### YOUR GOAL
Starting at the line with "def execQuenchMemRead (p", retype every line through the end of the listing exactly as written, and nothing before it.

### DATA FOR THIS EXERCISE
★ ★ ★

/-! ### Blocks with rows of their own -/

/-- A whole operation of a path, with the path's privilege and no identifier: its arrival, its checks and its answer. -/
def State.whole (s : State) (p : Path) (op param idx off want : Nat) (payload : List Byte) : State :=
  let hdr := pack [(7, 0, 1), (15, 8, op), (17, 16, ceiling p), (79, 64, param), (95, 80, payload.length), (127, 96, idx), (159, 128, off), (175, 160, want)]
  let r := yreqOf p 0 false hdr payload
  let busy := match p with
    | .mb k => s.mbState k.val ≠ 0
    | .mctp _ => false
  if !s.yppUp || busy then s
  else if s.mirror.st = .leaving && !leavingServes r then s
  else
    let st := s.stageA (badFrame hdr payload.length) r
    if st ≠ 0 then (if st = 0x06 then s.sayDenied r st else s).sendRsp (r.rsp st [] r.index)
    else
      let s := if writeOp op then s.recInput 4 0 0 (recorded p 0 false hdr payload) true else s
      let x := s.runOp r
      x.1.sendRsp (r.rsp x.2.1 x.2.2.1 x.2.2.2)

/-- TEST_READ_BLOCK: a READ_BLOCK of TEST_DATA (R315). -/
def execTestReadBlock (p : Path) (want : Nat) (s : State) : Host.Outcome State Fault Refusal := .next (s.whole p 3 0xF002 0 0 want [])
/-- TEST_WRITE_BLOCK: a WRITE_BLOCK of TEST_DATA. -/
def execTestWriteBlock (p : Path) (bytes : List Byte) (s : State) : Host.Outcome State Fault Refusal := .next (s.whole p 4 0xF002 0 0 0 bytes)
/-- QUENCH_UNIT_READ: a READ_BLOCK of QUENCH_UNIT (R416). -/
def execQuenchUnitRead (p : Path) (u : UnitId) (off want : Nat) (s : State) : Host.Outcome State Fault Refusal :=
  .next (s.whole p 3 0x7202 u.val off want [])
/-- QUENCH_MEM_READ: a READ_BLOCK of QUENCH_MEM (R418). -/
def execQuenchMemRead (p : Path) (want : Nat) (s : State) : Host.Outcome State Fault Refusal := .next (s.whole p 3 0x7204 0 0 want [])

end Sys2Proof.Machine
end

★ ★ ★

### ANSWER AREA
def execQuenchMemRead (p : Path) (want : Nat) (s : State) : Host.Outcome State Fault Refusal := .next (s.whole p 3 0x7204 0 0 want [])

end Sys2Proof.Machine
end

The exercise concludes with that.